Is a higher WebVoyager score always better for production use? [+]
Not necessarily. WebVoyager measures task completion on a fixed website set under controlled conditions. Production depends on factors not captured by the benchmark - latency, cost per task, CAPTCHA handling, anti-bot resilience, and generalization to new websites. An agent optimized for benchmark scores may overfit. Use the leaderboard as a directional signal and test on your actual target websites.
Why is WebVoyager used instead of other benchmarks? [+]
WebVoyager is the most widely adopted public benchmark for browser agents, enabling cross-agent comparison. Other benchmarks exist - Mind2Web (2000+ tasks), OSWorld (desktop interaction), WorkArena (enterprise apps) - but have seen less adoption. WebVoyager's real-world task design, consistent GPT-4V evaluation, and widespread usage make it the current standard.
What is Browser Use's WebVoyager benchmark score? [+]
Browser Use scores 89.1% on WebVoyager, ranking 5th overall.
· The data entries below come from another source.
-- ==== Sys2Proof/Machine/Sync.lean ====
section
/-! DEFINITION. The sync network and reduction trees: barriers, event flags, region time, contributions, sums at the
nodes and completion at the root, and the release of stalled cores (R69 to R71, R117, R185 to R196). -/

namespace Sys2Proof.Machine

-- Release of stalls

/-- Clear the stall of every core that `p` picks; a wait that its event ends goes on at the next instruction. A region
in IDLE becomes ACTIVE when a stalled core's condition clears (R437). -/
def State.unstall (s : State) (p : Nat → Stall → Bool) (adv : Bool) : State :=
  let hit := s.clusters.filter fun e => (e.2.stall.map (p e.1)).getD false
  let s := hit.foldl (fun s e =>
    let c := { e.2 with stall := none }
    s.setCl e.1 (if adv then c.advance else c)) s
  hit.foldl (fun s e => if s.rstate (siteRegion e.1) = stIdle then s.setRstate (siteRegion e.1) stActive else s) s

-- Which way the sync network still goes (R178, R179, R186)

/-- The hub of a logical region: the router of its logical cluster row 4, col 4. -/
def State.hubSite (s : State) (l : Nat) : Option Nat := s.clusterSite (l * 64 + 36)

/-- A flit reaches each of the sites in turn; a site that the grid does not place is passed over. -/
def State.path (s : State) (net : Nat) : Nat → List (Option Nat) → Bool
  | _, [] => true
  | a, none :: l => s.path net a l
  | a, some b :: l => s.reaches net a b && s.path net b l

/-- What the clusters of a region know: the homes' and roots' own values, unless a broadcast has missed the region. -/
def State.syncAt (s : State) (r : Nat) : SyncCopy :=
  ((s.sync.cut.find? fun e => e.1 == r).map (·.2)).getD ⟨s.sync.flags, s.sync.barPhase, s.sync.treeInst⟩

/-- A region that a broadcast has missed. -/
def State.isCut (s : State) (r : Nat) : Bool := s.sync.cut.any fun e => e.1 == r

/-- A broadcast leaves a site: the logical regions that it does not reach keep what they know, from here on. That a region which
misses one broadcast misses the later ones too is a DESIGN CHOICE (see the assumption log). -/
def State.broadcast (s : State) (src : Option Nat) : State :=
  match src with
  | none => s
  | some a =>
    let miss := s.gridRegions.filter fun r => !s.reaches 2 a (siteAt r 4 4) && !s.isCut r
    { s with sync := { s.sync with cut := s.sync.cut ++ miss.map fun r => (r, ⟨s.sync.flags, s.sync.barPhase, s.sync.treeInst⟩) } }

-- Barriers (R191, R192)

def entBytes (v : BitVec 256) : List Byte := toLe 32 v.toNat

/-- Member set of a barrier of the loaded plan; an entry that breaks the conditions of R185 is U2. -/
def State.barSet (s : State) (b : Nat) : Option CSet :=
  let c := cset (entBytes (Tab.get 0 s.sync.barTab b))
  if c.ok s.rowsL then some c else none

abbrev arrKey (b lc : Nat) : Nat := b * 16384 + lc
def State.released (s : State) (b : Nat) : Nat := Tab.get 0 s.sync.barPhase b
/-- Phases of a barrier that the clusters of a region know to be released. -/
def State.releasedAt (s : State) (r b : Nat) : Nat := Tab.get 0 (s.syncAt r).barPhase b
def State.arrived (s : State) (b lc : Nat) : Nat := Tab.get 0 s.sync.arrivals (arrKey b lc)

def State.arrive (s : State) (b lc : Nat) : State :=
  { s with sync := { s.sync with arrivals := Tab.set 0 s.sync.arrivals (arrKey b lc) (s.arrived b lc + 1) } }

/-- The root of a barrier's tree: the row hub of the middle row, at the middle column (R191). -/
def CSet.root (m : CSet) : Nat := (m.ly0 + m.ly1) / 2 * 16 + (m.lx0 + m.lx1) / 2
It's an open-source framework supporting GPT-4, Claude, and other LLMs via API. Many teams pair Browser Use with Steel for production infrastructure and anti-bot handling.
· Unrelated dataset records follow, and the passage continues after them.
-- ==== Sys2Proof/Machine/Send.lean ====
section
/-! DEFINITION. What leaves the module: packets under link credits, host-memory traffic on the ring port, and which
register blocks are reachable (R30, R283, R336, R337, R355, R465). -/

namespace Sys2Proof.Machine

-- CRC-32 of IEEE 802.3 (R346, R350)

def crc32Byte (c : Word) (b : Byte) : Word :=
  (List.range 8).foldl (fun c _ => if c.getLsbD 0 then (c >>> 1) ^^^ 0xEDB88320 else c >>> 1) (c ^^^ b.setWidth 32)

def crc32 (d : List Byte) : Word := ~~~(d.foldl crc32Byte 0xFFFFFFFF)

-- Header flits (R346, R347, R354)

/-- Data flits that carry n bytes. -/
def dataFlits (n : Nat) : Nat := (n + 63) / 64

/-- The data flits of a packet; what follows the last byte in the last flit is zero (DESIGN CHOICE, see the assumption log). -/
def flitBytes (d : List Byte) : List Byte := d ++ List.replicate (64 * dataFlits d.length - d.length) 0

/-- A header flit: bytes 0 to 19, bytes 20 to 59, and the CRC-32 of them and of every data flit (R346). -/
def hdrFlit (ptype flags tid : Nat) (addr : DWord) (count : Nat) (rest data : List Byte) : List Byte :=
  let h := [BitVec.ofNat 8 ptype, BitVec.ofNat 8 flags] ++ toLe 2 (dataFlits data.length) ++ toLe 4 tid ++ toLe 8 addr.toNat
    ++ toLe 4 count ++ (rest ++ List.replicate 40 0).take 40
  h ++ toLe 4 (crc32 (h ++ flitBytes data)).toNat

/-- The header flit of a packet; none of a flit of the link layer and of what leaves by a pin. FLAGS.LAST stands on the last
packet of a transfer. -/
def Out.header : Out → List Byte
  | .mwr _ addr last d => hdrFlit 3 (2 * b2n last) 0 addr d.length [] d
  | .mrd _ addr n tid => hdrFlit 2 2 tid addr n [] []
  | .cpl _ tid status off last d =>
    hdrFlit 4 (2 * b2n last) tid 0 d.length ([0, BitVec.ofNat 8 status, 0, 0] ++ toLe 4 off) d
  | .mgt _ tid op status d => hdrFlit 5 2 tid 0 d.length (toLe 2 op ++ [BitVec.ofNat 8 status]) d
  | .frag _ ch off last d =>
    hdrFlit 6 (2 * b2n last) 0 0 d.length ([1, BitVec.ofNat 8 ch, BitVec.ofNat 8 (b2n last), 0] ++ toLe 4 off) d
  | .depot _ ptype flags tid daddr count epoch d => hdrFlit ptype flags tid daddr count [BitVec.ofNat 8 epoch] d
  | .handoff _ ptype flags tid daddr count epoch pitch jobtag step sfrom sto d =>
    hdrFlit ptype flags tid daddr count
      ([BitVec.ofNat 8 epoch, 0] ++ toLe 2 pitch ++ toLe 8 jobtag.toNat ++ toLe 8 step.toNat ++ [BitVec.ofNat 8 sfrom, BitVec.ofNat 8 sto]) d
  | .flit _ _ _ | .beacon _ | .smbus _ | .tdo _ => []

-- Groups (R334, R335, R339)

/-- Groups of 42.5 ns in a number of counts of 10 ns. -/
def groupsIn (counts : Nat) : Nat := counts * 4 / 17

/-- Groups sent since training ended; the group now on the line has this number. -/
def State.txCount (s : State) (l : Nat) : Nat := (s.lnk l).txBase + groupsIn (s.clk.raw - (s.lnk l).txSince).toNat

/-- Groups received good in order since training ended; while a RESYNC is awaited none is. -/
def State.rxCount (s : State) (l : Nat) : Nat :=
  (s.lnk l).rxBase + if (s.lnk l).awaitResync then 0 else groupsIn (s.clk.raw - (s.lnk l).rxSince).toNat

def State.txGroup (s : State) (l : Nat) : BitVec 16 := BitVec.ofNat 16 (s.txCount l)
/-- The highest group received good, which CREDIT carries as ACK. -/
def State.rxGroup (s : State) (l : Nat) : BitVec 16 := BitVec.ofNat 16 (s.rxCount l) - 1

/-- The group count that a 16-bit number stands for, next to a count. -/
def groupNear (count : Nat) (g : BitVec 16) : Int := count + (g - BitVec.ofNat 16 count).toInt

/-- Put a flit or a packet on the line and into the replay buffer, which keeps the last 256 groups. What follows a replay
comes after everything replayed. -/
def State.onLine (s : State) (l : Nat) (o : Out) : State :=
  let n := ((s.lnk l).replay.map (·.1)).foldl max (s.txCount l)
  (s.updLnk l fun k => { k with replay := (k.replay ++ [(n, o)]).filter fun e => decide (n ≤ e.1 + 256) }).emit o

-- Links and credits (R336, R337)

/-- UP or DEGRADED (R344). -/
def State.linkUp (s : State) (l : Nat) : Bool :=
  let st := s.regF (Reg.LNK_STATE l) 0 3
  st == 2 || st == 3

/-- Packets are taken in: after an uncorrectable group the receiver ignores everything until RESYNC (R339). -/
def State.linkIn (s : State) (l : Nat) : Bool := s.linkUp l && !(s.lnk l).awaitResync

/-- Credit pools: 0 SYNC, 1 CONTROL or MGT, 2 BULK, 3 STREAM. -/
def LinkSt.credit (k : LinkSt) : Nat → Nat
  | 0 => k.crSync
  | 1 => k.crControl
  | 2 => k.crBulk
  | _ => k.crStream

def LinkSt.spend (k : LinkSt) (pool n : Nat) : LinkSt :=
  match pool with
  | 0 => { k with crSync := k.crSync - n }
  | 1 => { k with crControl := k.crControl - n }
  | 2 => { k with crBulk := k.crBulk - n }
  | _ => { k with crStream := k.crStream - n }

/-- Flits that the receiver owes the sender for a packet taken in (R336). -/
def LinkSt.owe (k : LinkSt) (pool n : Nat) : LinkSt :=
  match pool with
  | 0 => { k with owedSync := k.owedSync + n }
  | 1 => { k with owedControl := k.owedControl + n }
  | 2 => { k with owedBulk := k.owedBulk + n }
  | _ => { k with owedStream := k.owedStream + n }

/-- One header flit and the data flits of n bytes. -/
def flitsOf (n : Nat) : Nat := 1 + (n + 63) / 64

/-- Traffic of a cairn drain: it yields to the other depot traffic (R42, R366). -/
def Out.isDrain : Out → Bool
  | .depot _ ptype flags _ _ _ _ _ => ptype == 0x40 && flags % 2 == 1
  | _ => false

/-- The oldest waiting packet of a pool, if the credits cover every flit of it; a drain's only when no other waits. -/
def LinkSt.ready (k : LinkSt) (pool : Nat) : Option (Nat × Nat × Out) :=
  let first := (k.txq.find? fun x => x.1 == pool && !x.2.2.isDrain).orElse fun _ => k.txq.find? fun x => x.1 == pool
  first.filter fun x => decide (x.2.1 ≤ k.credit pool)

/-- Pools in the order in which a link serves them: SYNC, then CONTROL, STREAM before MGT, then BULK. Inside a frame no MGT
packet is sent, since its fragments are consecutive CONTROL packets (R318, R337, R355). -/
def LinkSt.order (k : LinkSt) : List Nat := if k.inFrame then [0, 3, 2] else [0, 3, 1, 2]

/-- A packet goes out: a fragment opens its frame, or closes it with LAST. -/
def LinkSt.sent (k : LinkSt) (o : Out) : LinkSt :=
  match o with
  | .frag _ _ _ last _ => { k with inFrame := !last }
  | _ => k

/-- Send waiting packets while credits last. -/
def State.drainLink (l : Nat) : Nat → State → State
  | 0, s => s
  | n + 1, s =>
    if !s.linkUp l then s
    else
      match (s.lnk l).order.findSome? (s.lnk l).ready with
      | none => s
      | some x =>
        State.drainLink l n ((s.updLnk l fun k => { (k.spend x.1 x.2.1).sent x.2.2 with txq := k.txq.erase x }).onLine l x.2.2)

/-- Hand a packet to a link. -/
def State.send (s : State) (l pool n : Nat) (o : Out) : State :=
  let s := s.updLnk l fun k => { k with txq := k.txq ++ [(pool, flitsOf n, o)] }
  State.drainLink l (s.lnk l).txq.length s

/-- A packet that was received returns its credits with the next CREDIT flit. -/
def State.received (s : State) (l pool n : Nat) : State := s.updLnk l fun k => k.owe pool (flitsOf n)

abbrev portLink (p : Nat) : Nat := 48 + p

-- The ring port (R253, R283)

def State.ringPortNo (s : State) : Nat := (s.regF Reg.GLB_RINGCFG 16 1 + s.regF Reg.GLB_RINGSTAT 0 1) % 2

def State.ringPort (s : State) : Option Nat := if s.linkUp (portLink s.ringPortNo) then some s.ringPortNo else none

/-- Counts of 10 ns in a millisecond and a microsecond. -/
abbrev milli : Nat := 100000
abbrev micro : Nat := 100

/-- The writes that a port still holds for want of credits. -/
def State.heldWrites (s : State) (p : Nat) : List (List Byte) :=
  (s.lnk (portLink p)).txq.filterMap fun x => match x.2.2 with
    | .mwr _ _ _ d => some d
    | _ => none

/-- Writes handed to the ring port in the last 1 ms, and those that it still holds, which are the newest. -/
def State.recentWrites (s : State) : List (DWord × HostWr) :=
  let n := s.jobs.recent.length - (s.heldWrites s.ringPortNo).length
  (s.jobs.recent.take n).filter (fun e => decide ((s.now - e.1).toNat ≤ milli)) ++ s.jobs.recent.drop n

/-- A posted write of host memory; without a port it waits for one (R283). -/
def State.putHost (s : State) (w : HostWr) : State :=
  match s.ringPort with
  | some p =>
    State.send { s with jobs := { s.jobs with recent := s.recentWrites ++ [(s.now, if w.ring then w else { w with data := [] })] } }
      (portLink p) 2 w.data.length (.mwr p w.addr w.last w.data)
  | none => { s with jobs := { s.jobs with owed := s.jobs.owed ++ [w] } }

/-- Data of a STORE. -/
def State.hostWrite (s : State) (addr : DWord) (last : Bool) (d : List Byte) : State := s.putHost ⟨false, last, addr, d⟩

/-- A record, a notification or a shadow word: a write that is made again when the port fails within 1 ms. -/
def State.ringWrite (s : State) (addr : DWord) (d : List Byte) : State := s.putHost ⟨true, true, addr, d⟩

/-- The ring port has lost its link: the ring writes of the last 1 ms that it sent are due again, and after them all that it
never sent, in the order in which they were made. -/
def State.ringLost (s : State) : State :=
  let held := s.heldWrites s.ringPortNo
  let last := s.recentWrites
  let n := last.length - held.length
  let sent := (last.take n).filter fun e => e.2.ring
  let owed := s.jobs.owed ++ sent.map (·.2) ++ ((last.drop n).zip held).map fun e => { e.1.2 with data := e.2 }
  { s with jobs := { s.jobs with owed := owed, recent := [], portGone := true } }

/-- Send the reads of host memory that have not been sent, up to 256 in flight (R355). -/
def State.pumpReads (s : State) : State :=
  match s.ringPort with
  | none => s
  | some p =>
    let free := 256 - s.jobs.reads.countP (·.sent)
    let go := (s.jobs.reads.filter fun r => !r.sent).take free
    let mark (r : HostRead) : HostRead := if go.any (fun g => g.tid == r.tid) then { r with sent := true, port := p } else r
    let s := { s with jobs := { s.jobs with reads := s.jobs.reads.map mark } }
    go.foldl (fun s r => s.send (portLink p) 2 0 (.mrd p r.addr r.len r.tid)) s

/-- A read of host memory. -/
def State.ringRead (s : State) (addr : DWord) (len : Nat) (why : ReadFor) : State :=
  State.pumpReads { s with jobs := { s.jobs with
    reads := s.jobs.reads ++ [⟨s.jobs.nextTid, 0, len, [], why, addr, false⟩], nextTid := s.jobs.nextTid + 1 } }

/-- The ring traffic has a port again: what is owed is written, in order, and what was in flight is read again. -/
def State.resendRing (s : State) : State :=
  let old := s.jobs.owed
  let again (r : HostRead) : HostRead := { r with sent := false, got := [] }
  let s := { s with jobs := { s.jobs with owed := [], portGone := false, reads := s.jobs.reads.map again } }
  (old.foldl State.putHost s).pumpReads

-- Reachability (R30, R465)

/-- AON_UP has run and has not failed: until then nothing but the SMBus STAGE command answers (R444, R446). -/
def State.aonLive (s : State) : Bool :=
  s.dev.base != .off && s.dev.next != some .aonUp && s.regF Reg.GLB_STAGE 0 8 != 0x90

/-- Register blocks answer only while the domain that holds them is up. -/
def State.reach (s : State) (a : Nat) : Bool :=
  let on := s.aonLive
  let fw := on && s.dev.fwOk
  match blockOf a with
  | some (.glb, o) => if o ≤ 0x24 then on else fw
  | some (.rng _, _) => fw
  | some (.ptb, _) => fw
  | some (.slb n, o) => if 0x20000 ≤ o ∧ o < 0x30000 then fw else s.railsOn && !(s.slab n).dark
  | some (.rgn r, o) => if 0xE000 ≤ o then fw else s.railsOn && (s.rg r).ctlUp
  | some (.lnk l, _) => if 48 ≤ l then on else s.railsOn && !(s.slab (l / 4)).dark
  | some (.mgt, o) => if o < 0x1000 then on else fw
  | _ => s.railsOn

/-- A write to the RW bits of a register; the other bits keep their values (R14, R463). -/
def State.writeRw (s : State) (a : Nat) (v : Word) : State :=
  let m := ((regDef a).getD {}).rw
  s.setReg a ((s.reg a &&& ~~~m) ||| (v &&& m))

-- The latches of LO and HI pairs (R464, R466, R467)

/-- The LO registers, whose HI partner is the next word: a read latches it, each port for itself (R464, R466). -/
def latchLo (a : Nat) : Bool :=
  [Reg.GLB_SERIALLO, Reg.GLB_DBBASELO, Reg.GLB_SHBASELO, Reg.GLB_CADPHASELO, Reg.GLB_CAIRNBASELO, Reg.GLB_CAIRNSTEPLO,
      Reg.GLB_ENERGYLO, Reg.GLB_TIMELO].contains a
    || (decide (0x100 ≤ a) && decide (a < 0x180) && a % 8 == 0)
    || match blockOf a with
      | some (.glb, o) => decide (0xC000 ≤ o) && o % 16 == 8
      | some (.rng n, o) => decide (n ≤ 128) && (o == 0 || o == 0x1C)
      | some (.lnk _, o) => o == 0x14
      | some (.mgt, o) => decide (0x10000 ≤ o) && (regDef a).isSome && (o % 0x100 == 8 || o % 0x100 == 0x10)
      | _ => false

def latchKey (p a : Nat) : Nat := p * 2 ^ 44 + a

/-- A read that follows a write of a HI register by the same port shows the write (R467): the port's latch no longer stands. -/
def State.unlatch (s : State) (p a : Nat) : State :=
  if latchLo (a - 4) && ((regDef a).getD {}).rw != 0 then { s with latches := Tab.set none s.latches (latchKey p (a - 4)) none } else s

end Sys2Proof.Machine
end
What is OpenAI Operator's WebVoyager benchmark score? [+]
OpenAI Operator scores 87% on WebVoyager, ranking 6th overall. Built into ChatGPT Pro, it uses GPT-4o for vision and reasoning. Operator requires no setup and handles web tasks like booking reservations and filling forms.
What is Skyvern's WebVoyager benchmark score? [+]
Skyvern 2.0 scores 85.85% on WebVoyager, ranking 7th overall. It's an open-source agent emphasizing visual understanding for complex layouts. Skyvern works with any LLM backend and integrates with Steel for production infrastructure.
What is Google Project Mariner's WebVoyager benchmark score? [+]
Google Project Mariner scores 83.5% on WebVoyager, ranking 8th overall. Built on Gemini and integrated with Chrome, it handles web navigation and form filling. Currently in limited availability.
What is Surfer 2's WebVoyager benchmark score? [+]
Surfer 2 by H Company holds the current SOTA at 97.1% on WebVoyager for pass@1 (as of February 2026), while the same benchmark also reports 100% at pass@10. The gap to the next agent at 93.9% makes it the clear leader for accuracy-focused use cases.
How often is the leaderboard updated? [+]
The leaderboard updates as new benchmark results are published. New results appear weekly. If you know of a missing agent or score, pull requests and issues are welcome on GitHub.
How do I add my agent to the leaderboard? [+]
Open a pull request on GitHub with your entry. You need a publicly verifiable WebVoyager score, a link to the source (paper or blog post), and a homepage or GitHub repo for your agent.